━━ Provided records

theorem hitOrLive_waitHit (hc : wantsComp d) (h : hitOrLive r d depth s) (r' : Nat) (e : Desc) :
    hitOrLive r d depth (waitHit s r' e depth) := by
  by_cases hsame : r = r' ∧ d.id = e.id
  · obtain ⟨rfl, hid⟩ := hsame
    exact .inr (finishedAs_waitHit hc hid.symm h)
  · rcases h with hlive | hdone
    · refine .inl ((liveDesc_congr (getRing_clearHit ..) d.id).trans ?_)
      rw [liveDesc_descDone_ne (fun hr hid => hsame ⟨hr, hid⟩), hlive]
    · exact .inr (finishedAs_waitHit_of hdone r' e)

/-- Where the wait is among those that the event meets, it ends. -/
theorem finishedAs_waitHits (hc : wantsComp d) {l : List (Nat × Desc)} (hmem : (r, d) ∈ l) (h : hitOrLive r d depth s) :
    finishedAs (l.foldl (fun s y => waitHit s y.1 y.2 depth) s) r d.id .ok 0 depth := by
  induction l generalizing s with
  | nil => exact absurd hmem List.not_mem_nil
  | cons y l ih =>
    rcases List.mem_cons.mp hmem with rfl | hmem
    · refine List.foldlRecOn l (motive := fun u => finishedAs u r d.id .ok 0 depth) _ (finishedAs_waitHit hc rfl h) ?_
      exact fun u hu y _ => finishedAs_waitHit_of hu y.1 y.2
    · exact ih hmem (hitOrLive_waitHit hc h y.1 y.2)

end

/-- A descriptor of a ring stands in the map of the rings. -/
theorem mem_rings_of_mem_descs {s : State} {r : Nat} {d : Desc} (h : d ∈ (getRing s r).descs) : (r, getRing s r) ∈ s.host.rings := by
  refine mem_of_smGet_ne (d := ({} : RingSt)) fun hnone => ?_
  rw [getRing, hnone] at h
  exact absurd h List.not_mem_nil

/-- The only descriptor of its number, where not finished, is live. -/
theorem liveDesc_of_unique {s : State} {r : Nat} {d : Desc} (hmem : d ∈ (getRing s r).descs)
    (huniq : ∀ x ∈ (getRing s r).descs, x.id = d.id → x = d) (hfin : d.finished = false) : liveDesc s r d.id = some d := by
  have hsome : (liveDesc s r d.id).isSome := List.find?_isSome.mpr ⟨d, hmem, by simp [hfin]⟩
  obtain ⟨e, he⟩ := Option.isSome_iff_exists.mp hsome
  obtain ⟨hemem, heid, -⟩ := of_liveDesc he
  rw [he, huniq e hemem heid]

theorem eventWaitMatch_ends (s : State) (i : TileIx) (q : Fin 4) (e : Nat × Nat × Nat) (r : Nat) (d : Desc) (ha : s.asleep = false)
    (hevent : s.levelEvents.find? (fun e => e.1 == i.val && e.2.1 == q.val) = some e) (hmem : d ∈ (getRing s r).descs)
    (huniq : ∀ x ∈ (getRing s r).descs, x.id = d.id → x = d) (hwait : isWait d = true) (hstart : d.started = true)
    (hfin : d.finished = false) (hc : wantsComp d)
    (htarget : dTarget d = (devId s).toNat * 2 ^ 48 + 0x40000000 + 4096 * i.val + 0xC00 + 0x100 * q.val) :
    ∃ t : State, exec (.eventWaitMatch i q) s = .next t ∧ finishedAs t r d.id .ok 0 e.2.2 := by
  refine ⟨opEventWaitMatch i q s, congrArg Host.Outcome.next (engine_awake ha _), ?_⟩
  rw [opEventWaitMatch, hevent]
  refine finishedAs_waitHits hc ?_ (.inl (liveDesc_of_unique (s := s) hmem huniq hfin))
  refine List.mem_flatMap.mpr ⟨_, mem_rings_of_mem_descs hmem, List.mem_map.mpr ⟨d, List.mem_filter.mpr ⟨hmem, ?_⟩, rfl⟩⟩
  have hdev : devId { s with levelEvents := s.levelEvents.erase e } = devId s := rfl
  simp only [hwait, hstart, hfin, htarget, hdev, Bool.not_false, Bool.and_true, beq_self_eq_true]

/-! ### NOTIFY and its records -/

theorem getRing_setBind (s : State) (b : Nat) (x : Option Bind) (r : Nat) : getRing (setBind s b x) r = getRing s r := rfl

theorem eps_setBind (s : State) (b : Nat) (x : Option Bind) : (setBind s b x).eps = s.eps := rfl

theorem bind_setBind (s : State) (b : Nat) (x : Option Bind) : smGet none (setBind s b x).host.binds b = x := smGet_smSet_same ..

theorem host_orphan (s : State) (r : Nat) (sel : Owner → Bool) (pop : Bool) : (orphan s r sel pop).host = s.host := rfl

/-- A completion leaves the bindings. -/
theorem binds_descDone (s : State) (r id : Nat) (st : Status) (bytes aux : Nat) :
    (descDone s r id st bytes aux).host.binds = s.host.binds := by
  unfold descDone
  split
  · rfl
  · dsimp only
    split <;> rfl

theorem getRing_unbind (s : State) (b r : Nat) : getRing (unbind s b) r = getRing s r := by
  unfold unbind
  split
  · exact (getRing_setBind ..).trans (getRing_congr (congrArg HostSt.rings (host_orphan ..)) r)
  · rfl

theorem bind_unbind (s : State) (b : Nat) : smGet none (unbind s b).host.binds b = none := by
  unfold unbind
  split
  · exact bind_setBind ..
  · assumption

section
variable (s : State) (r : Fin 4096) (id : Nat) (d : Desc)
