-- ==== Sys2Proof/Machine/Operands.lean ====
section
/-! DEFINITION. Reading operands: command payloads (11.2, R162) and images (11.4, R163). -/

namespace Sys2Proof.Machine

/-! ## Command payloads -/

/-- The payload lengths that suit each command code; a code that is absent names no command (11.2, R162). -/
def payloadLengths : Nat → List Nat
  | 0x01 => [1]
  | 0x02 => [2]
  | 0x03 => [3]
  | 0x04 => [2]
  | 0x10 => [2, 20]
  | 0x11 => [3]
  | 0x12 => [1]
  | 0x13 => [1]
  | 0x14 => [2]
  | 0x20 => [9]
  | 0x21 => [3]
  | 0x22 => [2]
  | 0x2F => [1]
  | _ => []

/-- Whether a payload passes step 1 of R152: its code is known and its length suits the code. -/
def payloadKnown : List Byte → Bool
  | [] => false
  | code :: args => (payloadLengths code.toNat).contains (args.length + 1)

/-- A list of exactly n bytes as a vector. -/
def vectorOf (n : Nat) (l : List Byte) : Option (Vector Byte n) :=
  if h : l.length = n then some ⟨l.toArray, by simpa using h⟩ else none

/-- The command of a code and its argument bytes; `bad` where code or length suits none (R152 step 1, R162). -/
def readCommand (code : Byte) (args : List Byte) : MgmtCommand :=
  match code.toNat, args with
  | 0x01, [] => .status
  | 0x02, [slot] => .readEntry slot
  | 0x03, [port, group] => .readPortCounters port group
  | 0x04, [port] => .clearCounters port
  | 0x10, [target] => .stage target none
  | 0x10, target :: image =>
    match vectorOf 18 image with
    | some v => .stage target (some v)
    | none => .bad code
  | 0x11, [operation, echo] => .execute operation echo
  | 0x12, [] => .abortStage
  | 0x13, [] => .clearStoreFlags
  | 0x14, [segment] => .raiseProtection segment
  | 0x20, bytes =>
    match vectorOf 8 bytes with
    | some v => .unlock v
    | none => .bad code
  | 0x21, [port, action] => .portControl port action
  | 0x22, [port] => .sendBreak port
  | 0x2F, [] => .restart
  | _, _ => .bad code

/-- Step 1 of R152: a payload read by the layout of 11.2. An empty payload is answered with code byte 0 (R153). -/
def decodePayload : List Byte → MgmtCommand
  | [] => .bad 0
  | code :: args => readCommand code args

/-- The code byte of a command, which its reply echoes (11.2, R153). -/
def MgmtCommand.code : MgmtCommand → Byte
  | .status => 0x01
  | .readEntry _ => 0x02
  | .readPortCounters _ _ => 0x03
  | .clearCounters _ => 0x04
  | .stage _ _ => 0x10
  | .execute _ _ => 0x11
  | .abortStage => 0x12
  | .clearStoreFlags => 0x13
  | .raiseProtection _ => 0x14
  | .unlock _ => 0x20
  | .portControl _ _ => 0x21
  | .sendBreak _ => 0x22
  | .restart => 0x2F
  | .bad code => code

/-- The port a byte names (11.2). -/
def portOf (b : Byte) : Option Port :=
  match b.toNat with
  | 0 => some .a
  | 1 => some .b
  | 2 => some .c
  | _ => none

/-- The operation a byte names (11.2). -/
def operationOf (b : Byte) : Option Operation :=
  match b.toNat with
  | 1 => some .program
  | 2 => some .retire
  | 3 => some .eraseSegment
  | 4 => some .eraseAll
  | 5 => some .wipe
  | 6 => some .blankCheck
  | _ => none

/-- The byte that names an operation (11.2). -/
def Operation.code : Operation → Byte
  | .program => 1
  | .retire => 2
  | .eraseSegment => 3
  | .eraseAll => 4
  | .wipe => 5
  | .blankCheck => 6

/-- The action a byte names (11.2). -/
def actionOf (b : Byte) : Option Action :=
  match b.toNat with
  | 1 => some .restore
  | 2 => some .disable
  | 3 => some .enable
  | _ => none

/-- The byte that names an action (11.2). -/
def Action.code : Action → Byte
  | .restore => 1
  | .disable => 2
  | .enable => 3

/-- The segment a byte names: 0 to 15 (11.2). -/
def segmentOf (b : Byte) : Option (Fin 16) := if h : b.toNat < 16 then some ⟨b.toNat, h⟩ else none

/-! ## Images -/

/-- A set of ports held in one byte: bit 0 A, bit 1 B, bit 2 C; the upper five bits are not read (chapter 11). -/
def portSetOf (b : Byte) : PortSet := ⟨b.getLsbD 0, b.getLsbD 1, b.getLsbD 2⟩

/-- Whether a set of ports is empty. -/
def PortSet.isEmpty (s : PortSet) : Bool := !(s.a || s.b || s.c)

/-- A set of ports without one port. -/
def PortSet.without (s : PortSet) (p : Port) : PortSet := PerPort.set s p false

/-- A two-byte quantity read as two's complement. -/
def signedWord (hi lo : Byte) : Int := if hi.toNat < 128 then (word hi lo : Int) else (word hi lo : Int) - 65536

/-- The range of a field's width and sign (R93, R116): its lowest and its highest value. -/
def fieldRange (width : Width) (signed : Bool) : Int × Int :=
  if signed then (-(width.modulus / 2), width.modulus / 2 - 1) else (0, width.modulus - 1)

/-- Whether a value lies in the range of a width and sign. -/
def inFieldRange (width : Width) (signed : Bool) (v : Int) : Bool :=
  decide ((fieldRange width signed).1 ≤ v) && decide (v ≤ (fieldRange width signed).2)

/-- A class match byte: 0 to 7, or FFh for ANY; none where it names no value (11.4, R163). The inner none is ANY. -/
def classMatchOf (b : Byte) : Option (Option Nat) :=
  if b = 0xFF then some none else if b.toNat ≤ 7 then some (some b.toNat) else none

/-- The false action of bits 5 and 4 of byte 18 (11.4). -/
def falseActionOf (b : Byte) : Option FalseAction :=
  match b.toNat / 16 % 4 with
  | 1 => some .continue
  | 2 => some .drop
  | 3 => some .default
  | _ => none

/-- The overflow policy of bits 1 and 0 of byte 18 (11.4). -/
def overflowOf (b : Byte) : Option Overflow :=
  match b.toNat % 4 with
  | 0 => some .wrap
  | 1 => some .clamp
  | 2 => some .drop
  | _ => none

/-- The condition mask of bits 3 to 0 of byte 8 (11.4). -/
def conditionOf (b : Byte) : Condition := ⟨b.getLsbD 0, b.getLsbD 1, b.getLsbD 2, b.getLsbD 3⟩

/-- Whether a condition mask is empty. -/
def Condition.isEmpty (c : Condition) : Bool := !(c.lt || c.eq || c.gt || c.beyond)

/-- The field test of a route entry image whose test control says one is present, or none where a check of R125 or R163 fails.
Byte n of an image is at index n - 1. -/
def fieldTestOf (i : Image) : Option FieldTest :=
  let width : Width := if i[7].getLsbD 6 then .word else .byte
  let signed := i[7].getLsbD 5
  let reference : Int := if signed then signedWord i[9] i[10] else (word i[9] i[10] : Int)
  match falseActionOf i[17] with
  | none => none
  | some falseAction =>
    if i[7].getLsbD 4 || decide (31 < i[8].toNat + width.bytes) || (conditionOf i[7]).isEmpty
        || !inFieldRange width signed reference then none
    else some
      { offset := i[8].toNat, width := width, signed := signed, reference := reference
        band := word i[11] i[12], condition := conditionOf i[7], falseAction := falseAction }

/-- The adjustment of a route entry image, or none where its policy names no value (R163). -/
def adjustmentOf (i : Image) : Option Adjustment :=
  match overflowOf i[17] with
  | none => none
  | some policy => some { amount := signedWord i[15] i[16], policy := policy }

/-- A route entry image decoded by 11.4 under R163; none where a format check of R125 or R163 fails. -/
def decodeRoute (i : Image) : Option RouteEntry :=
  let entry (cls : Option Nat) (test : Option FieldTest) (adjust : Option Adjustment) : RouteEntry :=
    { ingress := portSetOf i[1]
      destination := ⟨i[2], i[3]⟩
      source := ⟨i[4], i[5]⟩
      cls := cls
      test := test
      forward := portSetOf i[13]
      rewrite := if i[13].getLsbD 3 then some i[14] else none
      adjust := adjust }
  if i[0] ≠ 0x01 || (portSetOf i[1]).isEmpty then none
  else
    match classMatchOf i[6] with
    | none => none
    | some cls =>
      if i[7].getLsbD 7 then
        match fieldTestOf i with
        | none => none
        | some test =>
          if i[13].getLsbD 4 then
            match adjustmentOf i with
            | none => none
            | some adjust => some (entry cls (some test) (some adjust))
          else some (entry cls (some test) none)
      else if i[13].getLsbD 4 || (falseActionOf i[17]).isSome then none
      else some (entry cls none none)

/-- An identity image: its management address, 0 to 254 (R126, 11.4). -/
def decodeIdentity (i : Image) : Option Byte := if i[0] = 0x02 ∧ i[1] ≠ 255 then some i[1] else none

/-- A protection word image: NONE (the inner none) or a segment (R126, 11.4). -/
def decodeProtection (i : Image) : Option (Option (Fin 16)) :=
  if i[0] ≠ 0x03 then none
  else if i[1] = 0xFF then some none
  else (segmentOf i[1]).map some

/-- An access code image: bytes 2 to 9 (R126, 11.4). -/
def decodeAccessCode (i : Image) : Option AccessCode :=
  if i[0] = 0x04 then some #v[i[1], i[2], i[3], i[4], i[5], i[6], i[7], i[8]] else none

/-- The bit rate a code names (11.4). -/
def bitRateOf (b : Byte) : Option BitRate :=
  match b.toNat with
  | 1 => some .r9600
  | 2 => some .r19200
  | 3 => some .r38400
  | 4 => some .r62500
  | 5 => some .r125000
  | _ => none

/-- A port profile image (R126, R140, 11.4). -/
def decodeProfile (i : Image) : Option Profile :=
  match bitRateOf i[2] with
  | none => none
  | some rate =>
    if i[0] = 0x05 ∧ i[1].toNat ≤ 1 ∧ i[3].toNat ≤ 1 ∧ 1 ≤ i[4].toNat ∧ i[4].toNat ≤ 15
        ∧ 1 ≤ i[5].toNat ∧ i[5].toNat ≤ 250 ∧ 400 ≤ word i[6] i[7] ∧ word i[6] i[7] ≤ 2000 then
      some
        { enabled := i[1] = 1, rate := rate, noise := if i[3] = 0 then .accept else .drop
          retryLimit := i[4].toNat, holdLimit := i[5].toNat, timeLimit := word i[6] i[7]
          defaultAction := portSetOf i[8] }
    else none

/-- The format checks of a PROGRAM (R125, R126): the image is of the kind its slot holds, with a legal value in every field. -/
def imageSuits (slot : Byte) (i : Image) : Bool :=
  if slot.toNat < 240 then (decodeRoute i).isSome
  else if slot = 240 then (decodeIdentity i).isSome
  else if slot = 241 then (decodeProtection i).isSome
  else if slot = 242 then (decodeAccessCode i).isSome
  else if slot.toNat ≤ 245 then (decodeProfile i).isSome
  else false

end Sys2Proof.Machine
end

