/-- CANDIDATE_START_BIT (R14). Outside a character a dominant sample that follows two recessive ones in a row begins a candidate, and one
that follows fewer is passed over; within a character it begins nothing. The row's own number of recessive samples decides. What no step
has taken of the line before comes first: the end of a run (R10), and a rest that had reached 12 bit times (R5, R6; log entry 12). -/
def execCandidateStartBit (found : StartFound) (s : State) : Answer :=
  whenStarted (onOpenPort found.port fun s =>
    let p := found.port
    if (s.port p).candidate.isSome then s
    else if 2 ≤ found.recessives then afterMissed p found.recessives found.rest (candidateStartBit p) s
    else afterMissed p found.recessives found.rest (passOver p found.recessives) s) s

/-- The line after a false start whose samples 2 to 4 are given: the recessive measurement begins again at the first recessive sample
after the glitch (R6, R15), or, where the last sample is dominant, a dominant run begins with it (log entry 9). -/
def lineAfterFalseStart (now : Nat) (samples : List Level) : LineView :=
  if 1 ≤ trailing .recessive samples then LineView.recessiveFor now (trailing .recessive samples)
  else LineView.dominantFor now (trailing .dominant samples)

/-- A false start (R15): the candidate is dropped, and the line is measured from the glitch. No counter, and no effect on the telegram
in reception. -/
def falseStart (p : Port) (samples : List Level) (s : State) : State :=
  s.setPort p { s.port p with candidate := none, ownStart := false, line := lineAfterFalseStart s.clock samples }

/-- FALSE_START (R15). Samples that confirm a start bit are not this event. Where no candidate start bit stands the spec has no such event:
the row then tells also of the candidate that it drops, which begins at this moment after two recessive samples, and what no step has
taken of the line before comes first (DESIGN CHOICE, log entry 10). -/
def execFalseStart (p : Port) (second third fourth : Level) (s : State) : Answer :=
  whenStarted (onOpenPort p fun s =>
    if startOutcome second third fourth = .dropped then afterMissed p 2 0 (falseStart p [second, third, fourth]) s else s) s

/-- The end of a run declared stuck (R10): it is not classified, and the recessive measurement starts from this moment. -/
def stuckRunEnd (p : Port) (s : State) : State :=
  if (s.port p).line.stuck then s.setPort p { s.port p with line := LineView.recessiveFor s.clock 0 } else s

/-- STUCK_RUN_END (R10). -/
def execStuckRunEnd (p : Port) (s : State) : Answer := whenStarted (onOpenPort p (stuckRunEnd p)) s

end Sys2Proof.Machine
end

━━━━

* _Work request_
I need the number of lines in the entries that include "stuckRunEnd"; please give that number and nothing else.

* _Exercise solution_
2